* [TASK BRIEF] Every line that includes the word "BitVec" needs to be copied from the listing.

* [SUPPLIED RECORDS]
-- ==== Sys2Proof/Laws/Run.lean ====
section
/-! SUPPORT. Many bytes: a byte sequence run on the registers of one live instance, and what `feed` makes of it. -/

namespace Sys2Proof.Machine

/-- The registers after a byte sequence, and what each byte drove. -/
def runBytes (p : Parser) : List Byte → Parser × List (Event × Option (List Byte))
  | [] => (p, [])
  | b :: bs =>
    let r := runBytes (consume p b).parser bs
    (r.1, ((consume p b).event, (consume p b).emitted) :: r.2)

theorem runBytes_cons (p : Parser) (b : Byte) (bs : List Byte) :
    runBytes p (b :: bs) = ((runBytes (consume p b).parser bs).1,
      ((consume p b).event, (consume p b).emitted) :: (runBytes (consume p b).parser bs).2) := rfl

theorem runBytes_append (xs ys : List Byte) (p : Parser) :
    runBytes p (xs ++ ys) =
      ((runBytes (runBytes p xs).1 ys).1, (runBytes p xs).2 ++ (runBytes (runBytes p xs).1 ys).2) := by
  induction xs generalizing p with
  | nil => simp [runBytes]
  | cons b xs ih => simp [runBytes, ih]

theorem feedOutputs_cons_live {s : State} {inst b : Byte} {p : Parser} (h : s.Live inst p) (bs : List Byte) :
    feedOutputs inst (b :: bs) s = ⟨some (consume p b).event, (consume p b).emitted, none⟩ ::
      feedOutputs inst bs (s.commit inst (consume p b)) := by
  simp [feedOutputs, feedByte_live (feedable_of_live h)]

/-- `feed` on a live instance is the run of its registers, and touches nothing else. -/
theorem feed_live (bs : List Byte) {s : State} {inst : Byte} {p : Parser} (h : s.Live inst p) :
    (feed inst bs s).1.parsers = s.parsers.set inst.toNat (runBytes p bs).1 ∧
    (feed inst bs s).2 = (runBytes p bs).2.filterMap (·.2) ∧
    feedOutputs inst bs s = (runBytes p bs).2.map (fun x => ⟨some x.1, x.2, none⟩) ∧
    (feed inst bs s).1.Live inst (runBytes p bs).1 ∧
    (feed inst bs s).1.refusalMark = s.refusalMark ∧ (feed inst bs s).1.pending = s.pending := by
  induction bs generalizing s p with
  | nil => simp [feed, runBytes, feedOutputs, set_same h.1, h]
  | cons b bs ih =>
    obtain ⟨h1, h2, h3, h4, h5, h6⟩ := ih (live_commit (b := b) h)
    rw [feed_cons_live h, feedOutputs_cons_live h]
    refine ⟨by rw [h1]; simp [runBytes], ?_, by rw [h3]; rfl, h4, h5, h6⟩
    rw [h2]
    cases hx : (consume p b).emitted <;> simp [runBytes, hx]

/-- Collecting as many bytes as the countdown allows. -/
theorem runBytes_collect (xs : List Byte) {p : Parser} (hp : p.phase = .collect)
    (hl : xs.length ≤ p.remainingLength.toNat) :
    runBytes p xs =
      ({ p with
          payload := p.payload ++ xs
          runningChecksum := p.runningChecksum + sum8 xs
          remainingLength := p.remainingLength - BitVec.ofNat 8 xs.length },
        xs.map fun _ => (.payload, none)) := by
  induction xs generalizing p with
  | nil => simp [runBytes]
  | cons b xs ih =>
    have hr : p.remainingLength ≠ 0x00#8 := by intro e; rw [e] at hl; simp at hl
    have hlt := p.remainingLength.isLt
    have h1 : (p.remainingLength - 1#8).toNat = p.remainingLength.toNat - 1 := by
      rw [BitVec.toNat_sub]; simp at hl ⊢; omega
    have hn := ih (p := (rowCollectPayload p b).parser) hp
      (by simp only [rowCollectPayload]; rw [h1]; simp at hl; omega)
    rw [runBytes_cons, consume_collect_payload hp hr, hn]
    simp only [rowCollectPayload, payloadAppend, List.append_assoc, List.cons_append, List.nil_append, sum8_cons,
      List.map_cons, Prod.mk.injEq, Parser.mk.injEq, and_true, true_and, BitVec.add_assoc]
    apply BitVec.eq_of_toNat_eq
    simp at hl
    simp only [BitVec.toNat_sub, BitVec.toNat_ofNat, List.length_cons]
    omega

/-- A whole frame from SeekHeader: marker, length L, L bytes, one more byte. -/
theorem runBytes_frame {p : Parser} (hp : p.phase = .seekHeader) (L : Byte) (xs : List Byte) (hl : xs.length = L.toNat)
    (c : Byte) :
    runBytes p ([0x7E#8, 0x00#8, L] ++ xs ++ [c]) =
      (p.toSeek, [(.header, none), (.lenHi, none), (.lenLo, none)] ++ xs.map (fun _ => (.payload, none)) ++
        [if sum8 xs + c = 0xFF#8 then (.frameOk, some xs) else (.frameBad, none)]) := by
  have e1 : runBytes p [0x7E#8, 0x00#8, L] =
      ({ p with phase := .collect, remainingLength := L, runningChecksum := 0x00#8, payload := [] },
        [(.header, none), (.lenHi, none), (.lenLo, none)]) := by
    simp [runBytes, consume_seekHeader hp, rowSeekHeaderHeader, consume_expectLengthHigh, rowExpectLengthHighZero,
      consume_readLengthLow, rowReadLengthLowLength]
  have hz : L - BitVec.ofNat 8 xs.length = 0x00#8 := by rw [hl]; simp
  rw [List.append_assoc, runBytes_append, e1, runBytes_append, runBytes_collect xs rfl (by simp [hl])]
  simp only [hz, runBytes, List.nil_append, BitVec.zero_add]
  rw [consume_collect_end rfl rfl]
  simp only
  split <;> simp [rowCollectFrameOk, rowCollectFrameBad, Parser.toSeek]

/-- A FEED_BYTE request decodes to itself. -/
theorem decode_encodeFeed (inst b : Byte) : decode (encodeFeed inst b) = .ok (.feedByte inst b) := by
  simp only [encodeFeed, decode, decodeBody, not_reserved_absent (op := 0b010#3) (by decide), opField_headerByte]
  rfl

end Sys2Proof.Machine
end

* [RESULT OF THE TASK]
          remainingLength := p.remainingLength - BitVec.ofNat 8 xs.length },
      rw [BitVec.toNat_sub]; simp at hl ⊢; omega
      List.map_cons, Prod.mk.injEq, Parser.mk.injEq, and_true, true_and, BitVec.add_assoc]
    apply BitVec.eq_of_toNat_eq
    simp only [BitVec.toNat_sub, BitVec.toNat_ofNat, List.length_cons]
  have hz : L - BitVec.ofNat 8 xs.length = 0x00#8 := by rw [hl]; simp
  simp only [hz, runBytes, List.nil_append, BitVec.zero_add]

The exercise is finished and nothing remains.